Aybbar es un empleado municipal que también es profesor de folclore y que se hizo cargo del grupo del bailarines. Fue quien llevó al Ballet Juventud Prolongada a los escenarios más grandes del país y también quien instó la nominación de Rolando a los premios San Salvador.

El cariño de Zenarruza por el director del ballet se nota en sus palabras y en el relato de anécdotas: "Cuando se le ocurrió presentarnos en el pre Cosquín, todos los dijimos: 'Gustavo, estás loco. ¿Cómo vas a llevar a 40 viejos a competir con los mejores bailarines del país? Porque ahí no hay categorías. Pero por su dedicación y creatividad Gustavo está considerado uno de los mejores coreógrafos del país y nos llevó a Cosquín y en 2009 ganamos. Y volvimos varios años seguidos después; y él nos llevó por todos los escenarios. Para nosotros vivir bailando y representar a Jujuy y llevar su cultura al país es una alegría tremenda y un orgullo", cuenta el hombre.

Ballet de Juventud Prolongada en Argentina Baila

Los premios San Salvador, una motivación en un momento difícil

A Rolando Zenarruza esta estatuilla de los premios San Salvador es un mimo en un momento en el que su salud no lo acompaña y un empujón, en sus palabras, para seguir luchando y ganar esa batalla.

Y aunque el reconocimiento es suyo, Rolando no tarda en extenderlo a sus compañeros del Ballet Juventud Prolongada, a quienes, además, lo dedicó: "Es el ballet el que gana, no es uno solo. Servimos de ejemplo de cómo la gente grande, si tiene ganas y se cuida, puede hacer cosas".

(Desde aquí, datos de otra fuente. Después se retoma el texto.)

/-- A request that the Yard takes and that fails a shared check is answered with that check's status and data, and has
no other effect (R291, R292, R293, R310). -/
def Obligations.FailedChecksHaveNoEffect : Prop :=
  -- The first failing check
  (∀ (op : Nat) (row : OpRow) (body : Body) (rq : Request) (s : Chip) (st : Status) (data : List Byte),
    Taken op row rq s → firstChecks row rq s = some (.reply st data) →
    Replied rq st data s (serve op row body rq s) ∧ Only [portPart rq.port, .receipts] s (serve op row body rq s)) ∧
  -- LEN past the port's limit
  (∀ (row : OpRow) (rq : Request) (s : Chip), portLimit rq.port < rq.params.length →
      firstChecks row rq s = some (.reply .badLength [])) ∧
  -- Another version
  (∀ (row : OpRow) (rq : Request) (s : Chip), rq.params.length ≤ portLimit rq.port → row.anyVer = false →
      rq.ver ≠ (s.port rq.port).ver →
    firstChecks row rq s = some (.reply .version [0x10#8, 0x10#8])) ∧
  -- The checks against the epoch and the role
  (∀ (row : OpRow) (rq : Request) (s : Chip), rq.params.length ≤ portLimit rq.port →
      (row.anyVer = true ∨ rq.ver = (s.port rq.port).ver) →
    rq.tag ≠ 0#8 → row.lenLo ≤ rq.params.length → rq.params.length ≤ row.lenHi → rq.params.length % row.lenUnit = 0 →
    (rq.epoch ≠ 0xFFFF#16 → rq.epoch.toNat ≠ s.mode.epoch →
        firstChecks row rq s = some (.reply .roleChanged (epochData s)))
      ∧ ((rq.epoch = 0xFFFF#16 ∨ rq.epoch.toNat = s.mode.epoch) → row.activeOnly = true → s.mode.role = .standby →
          firstChecks row rq s = some (.reply .standby (standbyData s)))) ∧
  -- Tag 0
  (∀ (row : OpRow) (rq : Request) (s : Chip), rq.params.length ≤ portLimit rq.port →
      (row.anyVer = true ∨ rq.ver = (s.port rq.port).ver) →
    rq.tag = 0#8 → firstChecks row rq s = some (.reply .badParam [])) ∧
  -- The opcode's length
  (∀ (row : OpRow) (rq : Request) (s : Chip), rq.params.length ≤ portLimit rq.port →
      (row.anyVer = true ∨ rq.ver = (s.port rq.port).ver) →
    rq.tag ≠ 0#8 → (rq.params.length < row.lenLo ∨ row.lenHi < rq.params.length ∨ rq.params.length % row.lenUnit ≠ 0) →
    firstChecks row rq s = some (.reply .badLength [])) ∧
  -- Power-down and recovery
  (∀ (row : OpRow) (rq : Request) (s : Chip), rq.params.length ≤ portLimit rq.port →
      (row.anyVer = true ∨ rq.ver = (s.port rq.port).ver) →
    rq.tag ≠ 0#8 → row.lenLo ≤ rq.params.length → rq.params.length ≤ row.lenHi → rq.params.length % row.lenUnit = 0 →
    (rq.epoch = 0xFFFF#16 ∨ rq.epoch.toNat = s.mode.epoch) → (row.activeOnly = false ∨ s.mode.role ≠ .standby) →
    ((s.mode.stage = .powerDown ∧ row.inPowerDown = false) ∨ (s.fw.recovery = true ∧ row.inRecovery = false)) →
    firstChecks row rq s = some (.reply .notInMode (modeData s)))

/-- With FORCE_IN and FORCE_OUT both high member B gives up the active role and its FORCE_OUT falls; member A keeps the
role (R347). -/
def Obligations.RoleGivenWhenBothLinesHigh : Prop :=
  -- Member B
  (∀ s : Chip, s.strap = .b → isActive s = true → s.pair.me.forceIn = true → s.pair.me.forceOut = true →
    (forcedOff s).mode.role = .standby ∧ (forcedOff s).pair.me.forceOut = false) ∧
  -- Member A
  (∀ s : Chip, s.strap = .a → forcedOff s = s) ∧
  -- A line is low
  (∀ s : Chip, s.pair.me.forceIn = false ∨ s.pair.me.forceOut = false → forcedOff s = s)

/-- RAIL_CLEAR_LATCH, applied, takes a latched rail to OFF with INTENT_ON clear; on another rail it changes nothing and
is answered OK (R135, R433). -/
def Obligations.LatchClearsToOff : Prop :=
  -- The rail is latched
  (∀ (v : BoxView) (e : BoxEntry) (s : Chip),
    (s.railCfg? (field e.params 0 1)).isSome = true → svcOtherRail s (field e.params 0 1) = false →
    v.latched.contains (field e.params 0 1) = true →
    ((applyClearLatch v e s).rail (field e.params 0 1)).state = .off
      ∧ ((applyClearLatch v e s).rail (field e.params 0 1)).intentOn = false
      ∧ (applyClearLatch v e s).faults.sticky = s.faults.sticky) ∧
  -- The rail is not latched
  (∀ (v : BoxView) (e : BoxEntry) (s : Chip), (s.railCfg? (field e.params 0 1)).isSome = true →
    svcOtherRail s (field e.params 0 1) = false → v.latched.contains (field e.params 0 1) = false →
    applyClearLatch v e s = formReply s e.ref .ok (railData s (field e.params 0 1)))

/-- An OFF request in dead-stop ends it: no retry is left, ERRn is released, CAUSE is HOST_REQUEST, and the wake record
is kept (R495). -/
def Obligations.OffRequestEndsDeadStop : Prop :=
  -- WAKEN_LONG_LOW
  (∀ s : State, s.chip.mode.mode = .off → s.chip.ostler.deadStop = true →
    Completes .wakenLongLow s fun t =>
      t.ostler.deadStop = false ∧ t.ostler.retryDue = none ∧ t.ostler.record = s.chip.ostler.record
      ∧ offWord t = modeWord { cause := .hostRequest } ∧ t.mode = s.chip.mode
      ∧ (s.chip.ostler.resetting = false → (∀ i ∈ s.chip.faults.sticky, (maskOf s.chip i).testBit 4 = false) →
          t.faults.errn = false)
      ∧ Only [.ostler, .faults] s.chip t ∧ t.faults = { s.chip.faults with errn := t.faults.errn })

/-- At a boundary the mode moves only along R37: to a pending change's mode, into LOCKOUT, from HOLD to READY, from
BRIDGE to RUN, or at a blocked failover to READY (R27, R37, R43, R48, R50, R360). -/
def Obligations.BoundariesMoveTheModeAlongR37 : Prop :=
  -- MODE_COMMIT
  (∀ s t : State, exec .modeCommit s = .next t → t.chip.mode.mode ≠ s.chip.mode.mode →
    ∃ p, s.chip.mode.pend = some p ∧ p.since < s.chip.now ∧ t.chip.mode.mode = p.mode) ∧
  -- LOCKOUT_COMMIT
  (∀ s t : State, exec .lockoutCommit s = .next t → t.chip.mode.mode ≠ s.chip.mode.mode →
    s.chip.mode.lockout.isSome = true ∧ mayLock s.chip = true ∧ t.chip.mode.mode = .lockout) ∧
  -- HOLD_AUTO_READY
  (∀ s t : State, exec .holdAutoReady s = .next t → t.chip.mode.mode ≠ s.chip.mode.mode →
    s.chip.mode.mode = .hold ∧ s.chip.imgValid = true ∧ critical s.chip = false ∧ t.chip.mode.mode = .ready) ∧
  -- HANDOVER_COMPLETE
  (∀ s t : State, exec .handoverComplete s = .next t → t.chip.mode.mode ≠ s.chip.mode.mode →
    s.chip.mode.mode = .bridge ∧ s.chip.mode.stage = .handover ∧ t.chip.mode.mode = .run) ∧
  -- FAILOVER_BLOCKED_TAKEOVER
  (∀ s t : State, exec .failoverBlockedTakeover s = .next t → t.chip.mode.mode ≠ s.chip.mode.mode →
    isStandby s.chip = true ∧ t.chip.mode.mode = .ready)
end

Y no pocas cosas: el Ballet Juventud Prolongada es el único no profesional del país que fue invitado dos veces como artista al escenario de Cosquín. "Amamos lo que hacemos y nos sirve como escape para olvidarnos de los problemas y las enfermedades", comenta.

Para Rolando, ser distinguido en los premios San Salvador fue una sorpresa muy grande y un reconocimiento que dedicó, primero, al ballet, a su ballet, y después a sus hijos y nietros, que le dan fuerzas en este momento difícil.

Aunque él dice que ya no puede bailar como a los 50 o los 60, a los 83, Rolando sigue bailando. Y por eso la alusión a Carlos Gardel del comienzo de esta nota, porque a pesar de lo que está viviendo, Rolando dice: "Siento la música y todo pasa".